Specifically, for each grid cell, I identify all components present within it. Then, for each pair of components in the same cell, I calculate the distance between every node in component "x" and the geometry of component "y" to determine the closest connection point.
The following approach iterates over a 2.5 km x 2.5 km grid and attempts to create a list containing the corresponding node-point to connect between different components:
# Create a grid with 2500m x 2500m cells
grid <- st_make_grid(nodes, cellsize = c(2500, 2500))
# Set max connection distance (10m)
max_distance <- set_units(10, "m")
# Identify connected components
components <- components(graph)
# Extract node geometries
node_geometries <- st_geometry(nodes)
# Create LINESTRING geometries for each component
component_geometries <- lapply(unique(components$membership), function(comp) {
nodes_in_component <- which(components$membership == comp)
st_union(node_geometries[nodes_in_component])
})
edges_to_add <- list()
checked_pairs <- list()
# Iterate over each grid cell
for (g in seq_along(grid)) {
inside_nodes <- st_within(node_geometries, grid[g], sparse = FALSE)
components_in_grid <- unique(components$membership[inside_nodes])
if (length(components_in_grid) < 2) next
cut_geometries <- lapply(components_in_grid, function(comp) {
st_intersection(component_geometries[[comp]], grid[g])
})
names(cut_geometries) <- components_in_grid
component_pairs <- combn(components_in_grid, 2, simplify = FALSE)
for (pair in component_pairs) {
comp1 <- pair[1]
comp2 <- pair[2]
pair_key <- paste(sort(c(comp1, comp2)), collapse = "-")
if (pair_key %in% checked_pairs) next
checked_pairs <- append(checked_pairs, pair_key)
geom1_cut <- cut_geometries[[as.character(comp1)]]
geom2_cut <- cut_geometries[[as.character(comp2)]]
nodes_i <- which(components$membership == comp1 & inside_nodes)
nodes_j <- which(components$membership == comp2 & inside_nodes)
dist_i_to_geom2 <- st_distance(node_geometries[nodes_i], geom2_cut)
dist_j_to_geom1 <- st_distance(node_geometries[nodes_j], geom1_cut)

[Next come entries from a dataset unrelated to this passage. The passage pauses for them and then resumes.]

-- ==== Sys2Proof/Machine/Memory.lean ====
section
/-! DEFINITION. Finding and updating the parts of the state; physical numbering (R15); slices (R263-R268), reservations
(R185), translation (R324-R329), fault and error records (R332, R340), and MSI-X (R366). -/

namespace Sys2Proof.Machine

/-! ### Parts of the state -/

def State.block? (s : State) (uid : Nat) : Option Block := s.blocks.find? (·.uid == uid)

def State.modBlock (s : State) (uid : Nat) (f : Block → Block) : State :=
  { s with blocks := updFirst (·.uid == uid) f s.blocks }

/-- The block is on its core. -/
def Block.present (b : Block) : Bool := match b.phase with | .resident | .stopping _ _ => true | _ => false

def State.warp? (s : State) (uid wi : Nat) : Option Warp := (s.block? uid).bind (·.warps[wi]?)

def State.modWarp (s : State) (uid wi : Nat) (f : Warp → Warp) : State :=
  s.modBlock uid fun b => { b with warps := updAt f wi b.warps }

def State.launch? (s : State) (id : Nat) : Option Launch := s.launches.find? (·.id == id)

/-- The launch identifier of the n-th launch: from 1 up to 0x7FFF_FFFF and then from 1 again (R302); 0 names none. -/
def launchIdent (n : Nat) : Nat := if n = 0 then 0 else (n - 1) % 0x7FFF_FFFF + 1

def State.modLaunch (s : State) (id : Nat) (f : Launch → Launch) : State :=
  { s with launches := updFirst (·.id == id) f s.launches }

def State.core (s : State) (c : Nat) : Core := tget {} s.cores c

def State.modCore (s : State) (c : Nat) (f : Core → Core) : State :=
  { s with cores := tput s.cores c (f (s.core c)) }

def State.modReq (s : State) (id : Nat) (f : Req → Req) : State :=
  { s with reqs := updFirst (·.id == id) f s.reqs }

def State.queue (s : State) (q : Nat) : Queue := vget {} s.queues q

def State.modQueue (s : State) (q : Nat) (f : Queue → Queue) : State :=
  { s with queues := vset s.queues q (f (s.queue q)) }

/-- A fragment of a warp: a split-table entry, or a path of an unconfirmed branch. -/
def Warp.frag? (w : Warp) : FragSel → Option Frag
  | .entry i => w.split[i]
  | .path i t => (w.specs.find? (·.entry == i)).bind fun p => (if t then p.taken else p.fall).map (·.frag)

/-- Update the speculative fragment of a path. -/
def Spec.modPath (p : Spec) (t : Bool) (f : Frag → Frag) : Spec :=
  let g (x : Path) : Path := { x with frag := f x.frag }
  if t then { p with taken := p.taken.map g } else { p with fall := p.fall.map g }

/-- Update a fragment. -/
def Warp.modFrag (w : Warp) (f : Frag → Frag) : FragSel → Warp
  | .entry i => { w with split := w.split.set i (w.split[i].map f) }
  | .path i t => { w with specs := updFirst (fun p => p.entry == i) (fun p => p.modPath t f) w.specs }

def State.modFrag (s : State) (r : FragRef) (f : Frag → Frag) : State :=
  s.modWarp r.block r.warp fun w => w.modFrag f r.sel

/-- Draw a free value's number (notes/assumptions/2.md). (DESIGN CHOICE, unsafe: notes/assumptions/2.md). -/
def State.draw (s : State) : Nat × State := (s.fresh, { s with fresh := s.fresh + 1 })

/-- Drop the pick at the head of the list. -/
def State.popPick (s : State) : State := { s with picks := s.picks.tail }

/-! ### Physical numbering (R15) -/

/-- The compute dies in service, ascending. -/
def State.dieList (s : State) : List Nat := (List.range 8).filter s.dev.dies.getLsbD

/-- Logical cores in service (R15). -/
def State.numCores (s : State) : Nat := 80 * s.dieList.length

/-- The physical core of a logical one. -/
def State.phys (s : State) (c : Nat) : Nat := 80 * (s.dieList[c / 80]?.getD 0) + c % 80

min_i <- which.min(dist_i_to_geom2)
min_j <- which.min(dist_j_to_geom1)
min_dist_i <- dist_i_to_geom2[min_i]
min_dist_j <- dist_j_to_geom1[min_j]
if (min_dist_i <= min_dist_j & min_dist_i <= max_distance) {
closest_point_on_geom2 <- st_nearest_points(node_geometries[nodes_i[min_i]], geom2_cut)
new_coord <- st_coordinates(closest_point_on_geom2)[2, ]
edges_to_add <- append(edges_to_add, list(list(
from = nodes_i[min_i], to = new_coord, distance = as.numeric(min_dist_i)
)))
} else if (min_dist_j <= max_distance) {
closest_point_on_geom1 <- st_nearest_points(node_geometries[nodes_j[min_j]], geom1_cut)
new_coord <- st_coordinates(closest_point_on_geom1)[2, ]
edges_to_add <- append(edges_to_add, list(list(
from = nodes_j[min_j], to = new_coord, distance = as.numeric(min_dist_j)
)))
}
}
}
However, this approach is extremely slow, and it does not even include the creation of the edges—it only generates a list of nodes and the coordinates of the nearest points where new edges should be placed to connect different components.
Question:
Is there a more efficient way to achieve a fully connected network using sf_network
and igraph
? Specifically, is there a faster method for identifying and linking the closest components in a spatially explicit way?